WHAT YOU WILL DO: Repeat word for word every line of the data below, from the first through the line containing "handle : (∀", and stop there.

_ _ _ _ _

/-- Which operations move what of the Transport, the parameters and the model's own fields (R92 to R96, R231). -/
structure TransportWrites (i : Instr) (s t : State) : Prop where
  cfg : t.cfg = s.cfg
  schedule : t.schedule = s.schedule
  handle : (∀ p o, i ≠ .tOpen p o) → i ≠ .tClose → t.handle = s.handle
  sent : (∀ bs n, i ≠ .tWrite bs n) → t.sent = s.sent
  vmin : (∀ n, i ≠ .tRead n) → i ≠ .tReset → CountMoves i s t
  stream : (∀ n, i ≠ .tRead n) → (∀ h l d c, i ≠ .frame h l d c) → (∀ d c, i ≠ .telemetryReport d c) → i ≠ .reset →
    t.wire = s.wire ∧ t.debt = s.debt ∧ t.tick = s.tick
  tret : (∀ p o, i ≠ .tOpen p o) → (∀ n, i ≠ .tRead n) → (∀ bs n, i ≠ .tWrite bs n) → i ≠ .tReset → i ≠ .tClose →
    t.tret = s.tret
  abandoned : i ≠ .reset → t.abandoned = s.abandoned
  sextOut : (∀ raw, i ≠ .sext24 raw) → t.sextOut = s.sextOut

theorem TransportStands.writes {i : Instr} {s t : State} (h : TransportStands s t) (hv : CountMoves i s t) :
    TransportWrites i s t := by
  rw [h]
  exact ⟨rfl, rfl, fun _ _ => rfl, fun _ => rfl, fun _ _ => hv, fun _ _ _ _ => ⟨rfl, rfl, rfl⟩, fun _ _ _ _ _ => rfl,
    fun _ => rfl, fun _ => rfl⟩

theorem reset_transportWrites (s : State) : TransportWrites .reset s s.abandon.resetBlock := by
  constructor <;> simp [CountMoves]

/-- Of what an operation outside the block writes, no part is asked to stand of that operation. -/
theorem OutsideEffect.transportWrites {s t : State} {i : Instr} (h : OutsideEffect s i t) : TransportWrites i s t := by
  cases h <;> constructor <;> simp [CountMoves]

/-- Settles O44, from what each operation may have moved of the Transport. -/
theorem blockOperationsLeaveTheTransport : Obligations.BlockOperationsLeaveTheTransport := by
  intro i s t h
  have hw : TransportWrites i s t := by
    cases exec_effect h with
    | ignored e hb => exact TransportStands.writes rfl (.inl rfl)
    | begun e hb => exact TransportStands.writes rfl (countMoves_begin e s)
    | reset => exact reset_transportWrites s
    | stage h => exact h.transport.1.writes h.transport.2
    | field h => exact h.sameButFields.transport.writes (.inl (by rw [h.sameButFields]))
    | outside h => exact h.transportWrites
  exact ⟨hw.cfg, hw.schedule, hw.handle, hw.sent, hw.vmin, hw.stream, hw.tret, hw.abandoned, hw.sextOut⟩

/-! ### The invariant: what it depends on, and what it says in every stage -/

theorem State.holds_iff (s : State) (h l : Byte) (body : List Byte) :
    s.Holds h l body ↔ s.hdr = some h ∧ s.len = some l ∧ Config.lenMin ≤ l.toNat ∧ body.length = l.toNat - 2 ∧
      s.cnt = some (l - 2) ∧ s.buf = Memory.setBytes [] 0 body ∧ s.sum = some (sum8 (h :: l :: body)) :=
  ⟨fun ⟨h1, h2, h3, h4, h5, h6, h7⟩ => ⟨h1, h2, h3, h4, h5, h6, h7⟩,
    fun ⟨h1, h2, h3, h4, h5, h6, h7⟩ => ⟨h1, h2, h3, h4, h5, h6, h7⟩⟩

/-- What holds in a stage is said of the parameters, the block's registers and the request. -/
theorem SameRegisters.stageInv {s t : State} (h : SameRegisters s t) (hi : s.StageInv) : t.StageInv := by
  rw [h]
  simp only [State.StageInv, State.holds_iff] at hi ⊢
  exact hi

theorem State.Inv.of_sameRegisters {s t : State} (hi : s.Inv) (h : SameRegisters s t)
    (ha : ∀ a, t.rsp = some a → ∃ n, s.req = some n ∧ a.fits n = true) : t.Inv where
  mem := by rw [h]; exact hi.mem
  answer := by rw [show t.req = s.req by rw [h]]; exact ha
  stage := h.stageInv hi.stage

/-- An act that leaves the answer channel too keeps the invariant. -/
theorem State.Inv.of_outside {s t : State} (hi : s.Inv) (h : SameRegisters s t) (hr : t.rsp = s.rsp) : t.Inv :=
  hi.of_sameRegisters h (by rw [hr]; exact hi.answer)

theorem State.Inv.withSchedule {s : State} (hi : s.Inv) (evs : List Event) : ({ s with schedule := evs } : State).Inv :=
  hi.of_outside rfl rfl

_ _ _ _ _

WRITTEN ANSWER:
/-- Which operations move what of the Transport, the parameters and the model's own fields (R92 to R96, R231). -/
structure TransportWrites (i : Instr) (s t : State) : Prop where
  cfg : t.cfg = s.cfg
  schedule : t.schedule = s.schedule
  handle : (∀ p o, i ≠ .tOpen p o) → i ≠ .tClose → t.handle = s.handle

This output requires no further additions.